Segment Open

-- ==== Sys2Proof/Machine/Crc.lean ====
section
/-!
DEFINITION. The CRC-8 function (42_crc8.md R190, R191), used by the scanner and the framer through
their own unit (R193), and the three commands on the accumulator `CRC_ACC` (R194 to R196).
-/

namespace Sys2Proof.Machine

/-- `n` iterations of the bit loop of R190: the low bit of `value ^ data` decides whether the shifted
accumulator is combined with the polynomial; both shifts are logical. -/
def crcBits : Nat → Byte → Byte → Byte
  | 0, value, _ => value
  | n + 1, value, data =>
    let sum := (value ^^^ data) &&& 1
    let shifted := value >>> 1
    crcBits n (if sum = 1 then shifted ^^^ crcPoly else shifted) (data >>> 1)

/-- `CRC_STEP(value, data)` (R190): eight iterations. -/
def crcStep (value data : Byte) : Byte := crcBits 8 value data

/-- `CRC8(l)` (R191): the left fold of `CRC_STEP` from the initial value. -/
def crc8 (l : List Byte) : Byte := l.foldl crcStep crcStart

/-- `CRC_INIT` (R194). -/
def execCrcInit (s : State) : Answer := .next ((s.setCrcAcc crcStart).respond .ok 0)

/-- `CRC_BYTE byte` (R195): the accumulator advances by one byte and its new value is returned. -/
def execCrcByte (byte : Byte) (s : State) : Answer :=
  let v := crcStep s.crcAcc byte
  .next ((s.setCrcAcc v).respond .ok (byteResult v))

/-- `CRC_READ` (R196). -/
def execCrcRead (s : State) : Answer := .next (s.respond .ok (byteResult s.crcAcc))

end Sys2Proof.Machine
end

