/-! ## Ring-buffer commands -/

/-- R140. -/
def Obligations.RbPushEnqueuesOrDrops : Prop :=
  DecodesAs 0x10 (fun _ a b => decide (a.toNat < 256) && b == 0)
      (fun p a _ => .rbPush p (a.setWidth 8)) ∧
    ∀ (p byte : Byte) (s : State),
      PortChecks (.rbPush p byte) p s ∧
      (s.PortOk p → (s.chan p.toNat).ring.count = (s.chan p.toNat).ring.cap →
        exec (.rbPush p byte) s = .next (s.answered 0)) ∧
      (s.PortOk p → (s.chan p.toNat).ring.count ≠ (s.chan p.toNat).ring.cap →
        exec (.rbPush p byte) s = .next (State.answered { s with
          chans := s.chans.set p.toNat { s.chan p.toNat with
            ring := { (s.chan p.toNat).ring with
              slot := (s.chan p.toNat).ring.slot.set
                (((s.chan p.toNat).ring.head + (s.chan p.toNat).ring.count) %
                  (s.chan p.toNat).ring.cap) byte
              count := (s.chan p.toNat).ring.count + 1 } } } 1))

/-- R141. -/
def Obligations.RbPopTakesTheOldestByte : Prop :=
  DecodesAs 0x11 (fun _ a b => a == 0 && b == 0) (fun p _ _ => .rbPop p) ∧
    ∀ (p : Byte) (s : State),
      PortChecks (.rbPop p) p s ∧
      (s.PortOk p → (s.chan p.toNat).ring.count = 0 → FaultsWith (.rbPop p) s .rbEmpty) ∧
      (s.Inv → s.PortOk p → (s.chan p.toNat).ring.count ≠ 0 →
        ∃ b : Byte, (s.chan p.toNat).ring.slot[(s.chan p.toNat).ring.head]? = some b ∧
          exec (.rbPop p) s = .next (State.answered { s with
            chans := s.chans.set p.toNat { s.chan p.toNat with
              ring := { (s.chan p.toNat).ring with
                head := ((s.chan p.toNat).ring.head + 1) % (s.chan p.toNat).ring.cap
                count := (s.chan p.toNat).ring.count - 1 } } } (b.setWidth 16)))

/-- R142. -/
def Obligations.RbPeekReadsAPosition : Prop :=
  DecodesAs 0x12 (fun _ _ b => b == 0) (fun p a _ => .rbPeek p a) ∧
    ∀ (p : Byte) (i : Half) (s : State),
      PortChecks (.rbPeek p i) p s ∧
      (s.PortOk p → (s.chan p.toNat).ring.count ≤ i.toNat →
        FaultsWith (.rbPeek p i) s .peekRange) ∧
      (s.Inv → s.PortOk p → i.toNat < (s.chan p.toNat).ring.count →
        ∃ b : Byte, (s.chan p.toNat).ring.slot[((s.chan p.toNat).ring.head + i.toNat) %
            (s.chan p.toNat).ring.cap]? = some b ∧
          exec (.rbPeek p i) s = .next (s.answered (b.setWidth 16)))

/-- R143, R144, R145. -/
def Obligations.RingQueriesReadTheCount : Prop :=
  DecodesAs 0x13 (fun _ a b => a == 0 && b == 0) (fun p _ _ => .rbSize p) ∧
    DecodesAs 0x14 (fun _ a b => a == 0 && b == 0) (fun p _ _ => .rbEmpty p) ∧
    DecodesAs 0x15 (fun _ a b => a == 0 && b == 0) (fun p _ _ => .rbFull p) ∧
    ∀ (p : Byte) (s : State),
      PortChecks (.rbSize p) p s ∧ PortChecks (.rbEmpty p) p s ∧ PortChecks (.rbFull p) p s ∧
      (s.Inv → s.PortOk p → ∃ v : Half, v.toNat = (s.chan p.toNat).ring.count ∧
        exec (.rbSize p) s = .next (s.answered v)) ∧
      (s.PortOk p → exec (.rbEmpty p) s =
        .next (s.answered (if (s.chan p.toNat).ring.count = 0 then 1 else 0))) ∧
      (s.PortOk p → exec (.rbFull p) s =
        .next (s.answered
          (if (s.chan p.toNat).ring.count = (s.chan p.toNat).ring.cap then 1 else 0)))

Segment Closed
Segment Open

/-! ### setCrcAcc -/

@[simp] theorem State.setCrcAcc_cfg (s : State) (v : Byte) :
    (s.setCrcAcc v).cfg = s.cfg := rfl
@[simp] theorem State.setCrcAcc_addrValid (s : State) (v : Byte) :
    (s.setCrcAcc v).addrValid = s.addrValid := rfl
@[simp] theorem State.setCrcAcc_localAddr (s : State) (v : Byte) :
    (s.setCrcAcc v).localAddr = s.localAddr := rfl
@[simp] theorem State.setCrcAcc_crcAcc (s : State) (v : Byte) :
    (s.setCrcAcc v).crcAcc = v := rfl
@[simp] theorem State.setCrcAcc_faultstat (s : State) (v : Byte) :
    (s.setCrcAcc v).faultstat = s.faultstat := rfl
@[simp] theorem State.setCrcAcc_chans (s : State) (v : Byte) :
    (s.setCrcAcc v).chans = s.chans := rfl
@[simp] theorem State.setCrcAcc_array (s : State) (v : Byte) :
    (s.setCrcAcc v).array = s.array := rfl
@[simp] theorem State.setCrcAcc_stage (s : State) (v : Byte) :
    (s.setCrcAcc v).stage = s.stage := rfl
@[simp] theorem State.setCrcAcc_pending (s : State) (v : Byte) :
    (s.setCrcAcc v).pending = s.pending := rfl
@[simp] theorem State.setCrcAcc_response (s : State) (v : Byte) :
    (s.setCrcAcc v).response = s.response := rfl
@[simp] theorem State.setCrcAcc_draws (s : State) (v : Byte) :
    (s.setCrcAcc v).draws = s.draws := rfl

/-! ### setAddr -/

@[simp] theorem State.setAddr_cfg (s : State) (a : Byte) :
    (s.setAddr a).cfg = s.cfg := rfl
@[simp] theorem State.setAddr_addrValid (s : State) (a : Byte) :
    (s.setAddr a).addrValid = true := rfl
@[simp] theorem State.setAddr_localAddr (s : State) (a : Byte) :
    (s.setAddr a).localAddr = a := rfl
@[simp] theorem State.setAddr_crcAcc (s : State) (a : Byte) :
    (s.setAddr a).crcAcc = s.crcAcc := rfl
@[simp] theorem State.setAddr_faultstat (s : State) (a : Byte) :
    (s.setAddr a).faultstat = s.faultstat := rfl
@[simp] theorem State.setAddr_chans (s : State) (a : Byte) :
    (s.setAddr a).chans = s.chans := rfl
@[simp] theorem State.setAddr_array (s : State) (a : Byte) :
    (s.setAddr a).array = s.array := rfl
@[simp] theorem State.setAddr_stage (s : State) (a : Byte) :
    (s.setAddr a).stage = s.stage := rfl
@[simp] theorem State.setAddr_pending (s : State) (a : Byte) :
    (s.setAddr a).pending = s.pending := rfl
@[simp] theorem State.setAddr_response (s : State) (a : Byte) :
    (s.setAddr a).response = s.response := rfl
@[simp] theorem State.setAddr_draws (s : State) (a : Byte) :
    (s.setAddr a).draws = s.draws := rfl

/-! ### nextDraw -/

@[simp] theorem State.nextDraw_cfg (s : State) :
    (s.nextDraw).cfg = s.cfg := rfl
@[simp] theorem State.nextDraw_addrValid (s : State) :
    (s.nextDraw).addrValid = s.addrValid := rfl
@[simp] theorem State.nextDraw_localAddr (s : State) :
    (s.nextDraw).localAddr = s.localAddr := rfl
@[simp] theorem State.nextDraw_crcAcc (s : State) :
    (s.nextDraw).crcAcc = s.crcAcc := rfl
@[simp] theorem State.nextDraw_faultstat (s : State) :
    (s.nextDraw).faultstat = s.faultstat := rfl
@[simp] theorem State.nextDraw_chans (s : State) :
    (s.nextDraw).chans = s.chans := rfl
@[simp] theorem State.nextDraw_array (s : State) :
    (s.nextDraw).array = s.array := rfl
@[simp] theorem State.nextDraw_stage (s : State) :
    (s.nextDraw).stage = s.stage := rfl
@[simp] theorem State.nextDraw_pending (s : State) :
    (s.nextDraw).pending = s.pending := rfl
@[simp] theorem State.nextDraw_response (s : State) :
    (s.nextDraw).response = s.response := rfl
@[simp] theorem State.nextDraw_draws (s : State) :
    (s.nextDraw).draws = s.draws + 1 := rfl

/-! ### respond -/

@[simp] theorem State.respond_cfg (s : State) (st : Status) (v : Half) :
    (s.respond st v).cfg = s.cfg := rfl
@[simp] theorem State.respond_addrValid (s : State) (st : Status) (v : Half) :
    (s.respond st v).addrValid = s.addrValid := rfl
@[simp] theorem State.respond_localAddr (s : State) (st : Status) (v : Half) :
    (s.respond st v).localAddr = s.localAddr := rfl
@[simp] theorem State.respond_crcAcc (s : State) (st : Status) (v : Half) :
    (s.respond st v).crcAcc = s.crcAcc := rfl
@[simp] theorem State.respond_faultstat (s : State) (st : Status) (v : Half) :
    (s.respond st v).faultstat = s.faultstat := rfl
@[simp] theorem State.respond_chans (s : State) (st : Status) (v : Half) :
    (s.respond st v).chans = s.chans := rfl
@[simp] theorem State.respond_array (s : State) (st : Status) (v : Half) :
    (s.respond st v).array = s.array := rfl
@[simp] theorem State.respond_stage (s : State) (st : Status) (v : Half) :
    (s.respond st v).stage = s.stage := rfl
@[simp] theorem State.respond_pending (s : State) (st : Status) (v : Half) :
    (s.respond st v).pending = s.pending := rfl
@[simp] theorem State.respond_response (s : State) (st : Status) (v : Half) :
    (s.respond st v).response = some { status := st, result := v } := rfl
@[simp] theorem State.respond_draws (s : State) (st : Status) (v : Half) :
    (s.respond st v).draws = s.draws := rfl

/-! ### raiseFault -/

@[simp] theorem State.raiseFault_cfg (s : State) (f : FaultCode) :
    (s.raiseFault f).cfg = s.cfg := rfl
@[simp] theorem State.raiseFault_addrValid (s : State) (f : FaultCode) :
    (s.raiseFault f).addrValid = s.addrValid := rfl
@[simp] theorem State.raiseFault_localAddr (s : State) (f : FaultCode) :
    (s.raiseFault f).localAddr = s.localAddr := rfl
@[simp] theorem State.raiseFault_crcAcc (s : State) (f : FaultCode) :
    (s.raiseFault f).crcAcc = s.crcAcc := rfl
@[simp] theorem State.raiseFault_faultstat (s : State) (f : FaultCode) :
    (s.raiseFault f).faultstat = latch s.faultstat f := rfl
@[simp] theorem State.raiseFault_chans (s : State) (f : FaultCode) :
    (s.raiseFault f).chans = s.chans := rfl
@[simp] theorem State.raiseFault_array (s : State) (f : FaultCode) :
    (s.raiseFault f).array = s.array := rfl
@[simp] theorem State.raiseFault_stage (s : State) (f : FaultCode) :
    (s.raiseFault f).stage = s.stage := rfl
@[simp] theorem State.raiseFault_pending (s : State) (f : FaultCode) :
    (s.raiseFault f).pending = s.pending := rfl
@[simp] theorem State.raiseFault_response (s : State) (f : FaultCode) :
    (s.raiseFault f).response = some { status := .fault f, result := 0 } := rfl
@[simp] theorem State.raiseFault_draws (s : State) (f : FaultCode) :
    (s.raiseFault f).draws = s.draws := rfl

Segment Closed
Segment Open

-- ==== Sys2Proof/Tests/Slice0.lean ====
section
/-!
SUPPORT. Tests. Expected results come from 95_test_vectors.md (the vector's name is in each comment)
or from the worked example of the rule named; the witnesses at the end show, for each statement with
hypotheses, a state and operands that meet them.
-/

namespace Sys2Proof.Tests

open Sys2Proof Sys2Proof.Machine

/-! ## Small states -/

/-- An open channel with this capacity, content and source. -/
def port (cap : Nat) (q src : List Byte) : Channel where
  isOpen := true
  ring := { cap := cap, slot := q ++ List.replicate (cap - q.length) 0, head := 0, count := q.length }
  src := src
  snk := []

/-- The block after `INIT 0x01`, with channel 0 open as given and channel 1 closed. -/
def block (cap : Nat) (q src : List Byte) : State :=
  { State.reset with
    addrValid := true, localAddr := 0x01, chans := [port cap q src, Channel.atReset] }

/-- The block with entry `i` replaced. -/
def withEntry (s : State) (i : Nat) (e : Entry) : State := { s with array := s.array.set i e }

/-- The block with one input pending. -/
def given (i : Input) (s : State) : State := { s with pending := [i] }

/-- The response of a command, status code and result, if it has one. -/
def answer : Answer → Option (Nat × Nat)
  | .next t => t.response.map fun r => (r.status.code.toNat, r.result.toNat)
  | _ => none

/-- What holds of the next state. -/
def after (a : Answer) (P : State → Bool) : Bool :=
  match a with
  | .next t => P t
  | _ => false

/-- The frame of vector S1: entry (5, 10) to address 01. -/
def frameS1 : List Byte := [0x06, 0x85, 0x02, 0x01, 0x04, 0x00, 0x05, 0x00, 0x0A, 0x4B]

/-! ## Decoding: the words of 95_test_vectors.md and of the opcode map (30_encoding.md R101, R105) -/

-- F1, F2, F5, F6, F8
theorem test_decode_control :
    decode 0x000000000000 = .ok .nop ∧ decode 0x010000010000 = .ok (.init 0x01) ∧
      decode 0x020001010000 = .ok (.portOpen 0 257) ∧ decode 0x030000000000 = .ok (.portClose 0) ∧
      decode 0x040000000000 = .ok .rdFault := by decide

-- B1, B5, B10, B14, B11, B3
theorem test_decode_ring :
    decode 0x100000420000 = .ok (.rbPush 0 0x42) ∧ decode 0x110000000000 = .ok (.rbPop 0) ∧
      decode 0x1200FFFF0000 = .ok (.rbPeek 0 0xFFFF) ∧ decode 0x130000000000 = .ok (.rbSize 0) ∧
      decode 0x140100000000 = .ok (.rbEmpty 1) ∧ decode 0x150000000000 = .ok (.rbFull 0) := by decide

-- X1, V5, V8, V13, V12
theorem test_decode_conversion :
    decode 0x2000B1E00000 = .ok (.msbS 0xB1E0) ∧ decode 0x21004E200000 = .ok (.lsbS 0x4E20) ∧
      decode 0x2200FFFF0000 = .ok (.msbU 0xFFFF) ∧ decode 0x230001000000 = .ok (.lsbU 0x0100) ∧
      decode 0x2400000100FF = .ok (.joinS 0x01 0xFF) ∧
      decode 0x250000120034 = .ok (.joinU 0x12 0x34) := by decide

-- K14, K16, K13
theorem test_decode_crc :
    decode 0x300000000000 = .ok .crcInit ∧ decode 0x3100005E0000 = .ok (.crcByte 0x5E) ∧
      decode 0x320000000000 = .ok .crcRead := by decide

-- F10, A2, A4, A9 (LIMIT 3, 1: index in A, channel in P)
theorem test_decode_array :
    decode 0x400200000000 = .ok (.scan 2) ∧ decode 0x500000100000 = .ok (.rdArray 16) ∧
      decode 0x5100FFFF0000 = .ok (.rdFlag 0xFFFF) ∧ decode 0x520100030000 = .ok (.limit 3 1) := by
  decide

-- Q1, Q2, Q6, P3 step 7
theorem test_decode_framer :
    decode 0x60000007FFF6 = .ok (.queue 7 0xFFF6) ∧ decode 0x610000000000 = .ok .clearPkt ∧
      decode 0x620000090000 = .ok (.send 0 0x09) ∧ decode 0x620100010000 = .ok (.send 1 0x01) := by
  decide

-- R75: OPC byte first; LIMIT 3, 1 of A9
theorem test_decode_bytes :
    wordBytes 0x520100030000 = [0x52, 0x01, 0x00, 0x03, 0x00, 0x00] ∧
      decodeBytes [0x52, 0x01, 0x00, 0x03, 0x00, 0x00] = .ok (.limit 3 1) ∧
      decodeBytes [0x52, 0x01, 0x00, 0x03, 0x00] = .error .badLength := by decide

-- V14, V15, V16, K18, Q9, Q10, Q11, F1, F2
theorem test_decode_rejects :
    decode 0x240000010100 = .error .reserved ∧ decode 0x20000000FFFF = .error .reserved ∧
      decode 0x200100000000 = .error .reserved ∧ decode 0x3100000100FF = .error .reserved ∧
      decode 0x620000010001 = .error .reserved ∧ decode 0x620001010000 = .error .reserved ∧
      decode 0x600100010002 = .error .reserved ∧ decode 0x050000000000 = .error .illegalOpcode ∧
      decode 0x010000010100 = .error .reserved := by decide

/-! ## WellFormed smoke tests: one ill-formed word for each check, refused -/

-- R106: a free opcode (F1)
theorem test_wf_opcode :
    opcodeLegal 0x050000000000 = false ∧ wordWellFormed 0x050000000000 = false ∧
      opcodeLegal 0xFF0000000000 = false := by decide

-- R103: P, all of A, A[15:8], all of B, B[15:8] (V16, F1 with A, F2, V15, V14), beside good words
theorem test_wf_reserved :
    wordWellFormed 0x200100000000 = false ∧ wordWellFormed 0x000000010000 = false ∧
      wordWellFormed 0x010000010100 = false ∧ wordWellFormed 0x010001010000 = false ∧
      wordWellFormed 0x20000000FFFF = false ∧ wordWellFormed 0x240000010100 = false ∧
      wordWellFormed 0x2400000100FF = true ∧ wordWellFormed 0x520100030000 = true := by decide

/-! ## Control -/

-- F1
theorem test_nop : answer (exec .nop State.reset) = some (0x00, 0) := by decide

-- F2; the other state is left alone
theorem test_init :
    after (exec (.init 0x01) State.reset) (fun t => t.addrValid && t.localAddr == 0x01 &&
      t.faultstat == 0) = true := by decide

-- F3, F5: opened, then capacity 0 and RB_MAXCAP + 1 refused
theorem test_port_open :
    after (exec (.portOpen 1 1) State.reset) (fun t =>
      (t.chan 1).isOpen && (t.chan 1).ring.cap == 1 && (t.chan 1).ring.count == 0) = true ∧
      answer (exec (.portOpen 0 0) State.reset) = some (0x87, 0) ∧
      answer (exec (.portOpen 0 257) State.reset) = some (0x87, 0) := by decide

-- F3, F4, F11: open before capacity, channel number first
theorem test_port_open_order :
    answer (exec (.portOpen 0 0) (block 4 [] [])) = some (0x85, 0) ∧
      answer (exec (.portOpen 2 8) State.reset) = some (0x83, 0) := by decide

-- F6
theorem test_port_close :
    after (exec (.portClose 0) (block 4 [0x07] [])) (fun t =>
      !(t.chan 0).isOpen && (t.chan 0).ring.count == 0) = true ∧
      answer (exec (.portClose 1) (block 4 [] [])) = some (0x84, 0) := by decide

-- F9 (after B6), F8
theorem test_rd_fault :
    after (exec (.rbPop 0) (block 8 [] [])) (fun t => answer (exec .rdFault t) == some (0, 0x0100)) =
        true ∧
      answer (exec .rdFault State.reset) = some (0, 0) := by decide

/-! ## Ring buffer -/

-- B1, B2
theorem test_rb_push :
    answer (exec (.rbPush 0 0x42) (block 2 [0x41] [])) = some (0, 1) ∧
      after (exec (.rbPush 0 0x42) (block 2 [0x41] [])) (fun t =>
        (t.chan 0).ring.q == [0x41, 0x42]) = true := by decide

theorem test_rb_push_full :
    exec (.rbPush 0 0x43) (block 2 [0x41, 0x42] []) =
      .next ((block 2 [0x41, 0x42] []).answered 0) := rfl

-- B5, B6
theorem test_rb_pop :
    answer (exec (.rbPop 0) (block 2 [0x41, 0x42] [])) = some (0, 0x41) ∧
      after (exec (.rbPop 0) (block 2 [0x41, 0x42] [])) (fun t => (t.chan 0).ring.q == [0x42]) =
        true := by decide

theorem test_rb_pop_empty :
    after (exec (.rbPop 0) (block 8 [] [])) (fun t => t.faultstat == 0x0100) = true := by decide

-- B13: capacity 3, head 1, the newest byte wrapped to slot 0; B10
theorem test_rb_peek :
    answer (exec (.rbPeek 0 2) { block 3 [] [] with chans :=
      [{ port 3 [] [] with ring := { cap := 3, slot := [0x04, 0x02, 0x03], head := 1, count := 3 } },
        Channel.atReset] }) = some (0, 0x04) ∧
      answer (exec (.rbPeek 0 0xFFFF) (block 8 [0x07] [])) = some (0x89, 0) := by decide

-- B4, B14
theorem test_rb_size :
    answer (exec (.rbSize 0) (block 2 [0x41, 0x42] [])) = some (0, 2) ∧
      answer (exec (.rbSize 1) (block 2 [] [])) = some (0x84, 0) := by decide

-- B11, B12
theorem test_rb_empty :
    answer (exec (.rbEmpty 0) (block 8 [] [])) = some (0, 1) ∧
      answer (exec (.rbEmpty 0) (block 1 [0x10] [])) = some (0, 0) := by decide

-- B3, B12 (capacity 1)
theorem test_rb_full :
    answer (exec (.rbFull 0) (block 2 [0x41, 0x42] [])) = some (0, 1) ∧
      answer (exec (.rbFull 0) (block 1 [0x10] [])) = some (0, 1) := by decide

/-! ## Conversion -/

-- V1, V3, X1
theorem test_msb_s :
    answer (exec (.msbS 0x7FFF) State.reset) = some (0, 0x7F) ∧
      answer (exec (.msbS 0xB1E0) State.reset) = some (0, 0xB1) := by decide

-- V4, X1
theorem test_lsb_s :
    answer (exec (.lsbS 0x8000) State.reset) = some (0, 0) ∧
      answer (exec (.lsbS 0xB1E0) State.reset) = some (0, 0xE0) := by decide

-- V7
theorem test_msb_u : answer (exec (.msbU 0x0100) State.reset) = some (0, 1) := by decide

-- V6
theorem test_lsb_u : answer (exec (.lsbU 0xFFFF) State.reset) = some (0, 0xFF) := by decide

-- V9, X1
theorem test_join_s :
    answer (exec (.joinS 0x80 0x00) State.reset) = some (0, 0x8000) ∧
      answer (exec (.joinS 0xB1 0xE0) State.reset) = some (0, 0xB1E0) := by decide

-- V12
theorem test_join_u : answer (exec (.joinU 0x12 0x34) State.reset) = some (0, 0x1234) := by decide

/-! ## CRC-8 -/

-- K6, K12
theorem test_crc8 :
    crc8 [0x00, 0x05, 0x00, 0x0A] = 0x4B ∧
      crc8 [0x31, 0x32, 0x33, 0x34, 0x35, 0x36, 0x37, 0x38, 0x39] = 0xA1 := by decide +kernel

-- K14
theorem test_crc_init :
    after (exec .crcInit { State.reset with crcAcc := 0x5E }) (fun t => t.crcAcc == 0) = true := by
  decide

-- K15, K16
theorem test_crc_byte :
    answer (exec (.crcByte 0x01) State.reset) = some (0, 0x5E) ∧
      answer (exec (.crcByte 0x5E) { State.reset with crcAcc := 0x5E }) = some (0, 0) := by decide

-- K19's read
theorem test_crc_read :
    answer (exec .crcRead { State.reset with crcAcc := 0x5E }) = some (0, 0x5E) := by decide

Segment Closed

### Directions
In the entries above, find each line containing the string "FaultsWith" and copy it.

### Task answer
      (s.PortOk p → (s.chan p.toNat).ring.count = 0 → FaultsWith (.rbPop p) s .rbEmpty) ∧
        FaultsWith (.rbPeek p i) s .peekRange) ∧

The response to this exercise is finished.